__Exercise objective__: Go through the material that comes after this and count the lines containing "timeout"; report only the count.

__Supplied entries__:
-- ==== Sys2Proof/Machine/FabricOps.lean ====
section
/-! DEFINITION. Operations on messages in the core: classes, replies, columns, order and arbitration (spec 05, R243 apart). -/

namespace Sys2Proof

/-- What a message is for the flush of R233: a non-posted request, a posted message, a response, or a snoop. -/
inductive MSort where
  | np | posted | resp | snoop
  deriving DecidableEq, Repr

/-- NP of R190 and the rows of R233. -/
def MKind.sort : MKind → MSort
  | .memRdS | .memRdX | .memUpg | .memRdU | .memWr | .memCev | .memConflict | .cacheRd _ | .cacheWr | .ioRd | .ioAtomic | .ioIdReq
  | .svcRd => .np
  | .ioWr | .ioIdPosted | .svcWr => .posted
  | .memDrs | .memNdr | .biRspI | .biRspS | .fwdData | .fwdNack | .cacheD2hData | .cacheD2hRsp | .cacheH2dRsp
  | .cacheH2dData | .ioCpl => .resp
  | .biSnp | .fwdReq | .cacheH2dReq => .snoop

/-- A CXL.mem request, as the rows of R201 and R404 tell it from others. -/
def MKind.isMemRead : MKind → Bool
  | .memRdS | .memRdX | .memRdU => true
  | _ => false

def MKind.isMemWrite : MKind → Bool
  | .memUpg | .memWr | .memCev | .memConflict => true
  | _ => false

/-- Kinds that carry data cells. -/
def MKind.hasData : MKind → Bool
  | .memWr | .memDrs | .fwdData | .cacheD2hData | .cacheH2dData | .ioWr | .ioAtomic | .ioCpl | .ioIdPosted | .svcWr => true
  | _ => false

/-- Service class of a message outside SC0 (00; R18, R322). -/
def baseClass (src : Src) (k : MKind) : Nat :=
  match src with
  | .svc _ | .mar | .recorder => 7
  | .engine _ => 2
  | _ =>
    match k with
    | .memRdS | .memRdX | .memUpg | .memRdU | .memWr | .memCev | .memConflict | .cacheRd _ | .cacheWr => 2
    | .memDrs | .memNdr | .fwdData | .fwdNack | .cacheD2hData | .cacheH2dRsp | .cacheH2dData => 3
    | .biSnp | .biRspI | .biRspS | .fwdReq | .cacheD2hRsp | .cacheH2dReq => 1
    | .ioWr | .ioIdPosted => 4
    | .ioRd | .ioAtomic | .ioIdReq => 5
    | .ioCpl => 6
    | .svcRd | .svcWr => 7

/-- PROTO of R190. -/
def protoOf (src : Src) (k : MKind) : Nat :=
  match src with
  | .svc _ | .mar | .recorder => 4
  | .engine _ | .home _ => 3
  | .port _ =>
    match k with
    | .memRdS | .memRdX | .memUpg | .memRdU | .memWr | .memCev | .memConflict | .memDrs | .memNdr | .biSnp | .biRspI | .biRspS => 1
    | .cacheRd _ | .cacheWr | .cacheD2hRsp | .cacheD2hData | .cacheH2dReq | .cacheH2dRsp | .cacheH2dData => 2
    | _ => 0

/-- P of R429: payload bytes of a message whose length field is `len`. -/
def payload (k : MKind) (len : Nat) : Nat :=
  if !k.hasData then 0 else if k.isIo || k = .svcWr then len else 64

/-- Kind of the completion that a non-posted request gets from the flush: S2M DRS or NDR, a CXL.cache answer, a CXL.io completion. -/
def MKind.flushKind (k : MKind) : MKind :=
  if k.isMemWrite then .memNdr
  else match k with
    | .cacheRd _ => .cacheH2dData
    | .cacheWr => .cacheH2dRsp
    | .ioRd | .ioAtomic | .ioIdReq => .ioCpl
    | _ => .memDrs

/-- The message needs its LAST cell before it starts at egress (R211): CXL.mem and CXL.cache content. -/
def MKind.wholeOnly (k : MKind) : Bool := !k.isIo

end Sys2Proof

namespace Sys2Proof.Machine

/-! ### Sources -/

/-- Inlet of the service blocks for an address: that of its home, or of the next home once its column has failed (R18, R317). -/
def State.inlet (s : State) (fa : Nat) : Nat :=
  let h := homeOf fa
  72 + if (s.fab.columns.toList.getD (72 + h) Column.init).down then (h + 1) % 16 else h

/-- SRC of R190: a service message stands at the inlet of its address (R18, R317). -/
def State.srcNo (s : State) (src : Src) (fa : Nat) : Nat :=
  match src with
  | .port p => s.lowest p.val
  | .engine e => 64 + e.val / 8
  | .home h => 72 + h.val
  | _ => s.inlet fa

/-- Source number under which SC0 requests are tracked (R76). -/
def State.sc0Src (s : State) : Src → Nat
  | .port p => s.lowest p.val
  | .engine e => 64 + e.val
  | _ => 88

/-- How a request ends without its target. -/
inductive Ending where
  | portDown | timeout | poison | refused (lock : Bool) | noDecision | domainReset
  deriving DecidableEq, Repr

def Ending.status : Ending → Status
  | .portDown => .portDown
  | .timeout => .timeout
  | .poison => .poison
  | .refused l => if l then .locked else .denied
  | .noDecision => .denied
  | .domainReset => .domainReset

/-- What a port sees of it: CXL.mem reads and cache reads get poisoned data, CXL.mem writes Cmp, CXL.io a completion (R201, R209,
R215, R233, R404). -/
def Ending.toPort (e : Ending) (k : MKind) (tag : Nat) : PMsg :=
  if k.isMemWrite then .cmp tag
  else if k.isMemRead then .poisonData tag
  else match k, e with
    | .cacheRd _, _ => .poisonData tag
    | .cacheWr, _ => .cmp tag
    | _, .noDecision => .unsupportedRequest tag
    | .ioRd, .refused _ => .poisonData tag
    | .ioRd, .poison => .poisonData tag
    | .ioRd, .domainReset => .poisonData tag
    | _, _ => .cplAbort tag

/-- A port carries messages now. -/
def State.carries (s : State) (n : Nat) : Bool :=
  (s.portN n).state = .active || (s.portN n).state = .quiesce

/-- One non-posted request of a port less outstanding. -/
def State.answered (n : Nat) (s : State) : State := s.onPortN n fun p => { p with outNp := p.outNp - 1 }

def State.split (s : State) (n tag : Nat) : Option Split := s.fab.splits.find? fun x => x.port = n && x.tag = tag

/-- One part of a split request of port `n` is done (R195): whether the request is done with it (a request that was not split
always is), and the completion it owes in place of its data. -/
def State.endPart (n tag : Nat) (bad : Option PMsg) (s : State) : Bool × Option PMsg × State :=
  match s.split n tag with
  | none => (true, bad, s)
  | some x =>
    let bad := x.bad.orElse fun _ => bad
    let rest := s.fab.splits.filter fun y => !(y.port = n && y.tag = tag)
    if x.left ≤ 1 then (true, bad, s.onFab fun f => { f with splits := rest })
    else (false, bad, s.onFab fun f => { f with splits := ⟨n, tag, x.left - 1, bad⟩ :: rest })

/-- Complete a non-posted request to its source without its target. -/
def State.reply (src : Src) (k : MKind) (tag addr : Nat) (e : Ending) (s : State) : State :=
  match src with
  | .port p =>
    let n := s.lowest p.val
    let x := s.endPart n tag (some (e.toPort k tag))
    if x.1 then
      let s := (x.2.2.sc0Done n tag 0).answered n
      match x.2.1 with
      | some m => if s.carries n then s.emit (.port n m) else s
      | none => s
    else x.2.2
  | _ =>
    let sc0 := s.fab.sc0.any fun r => r.src = s.sc0Src src && r.tag = tag
    let s := s.sc0Done (s.sc0Src src) tag 0
    s.emit (.core
      { src := src, dst := Fin.ofNat 88 (s.srcNo src addr), kind := k, cls := if sc0 then 0 else 3, fa := addr, tag := tag
        epoch := none, data := BitVec.allOnes 512, poison := true, status := e.status, code := 0, be := 0, atom := none })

__Answer for this exercise__: 2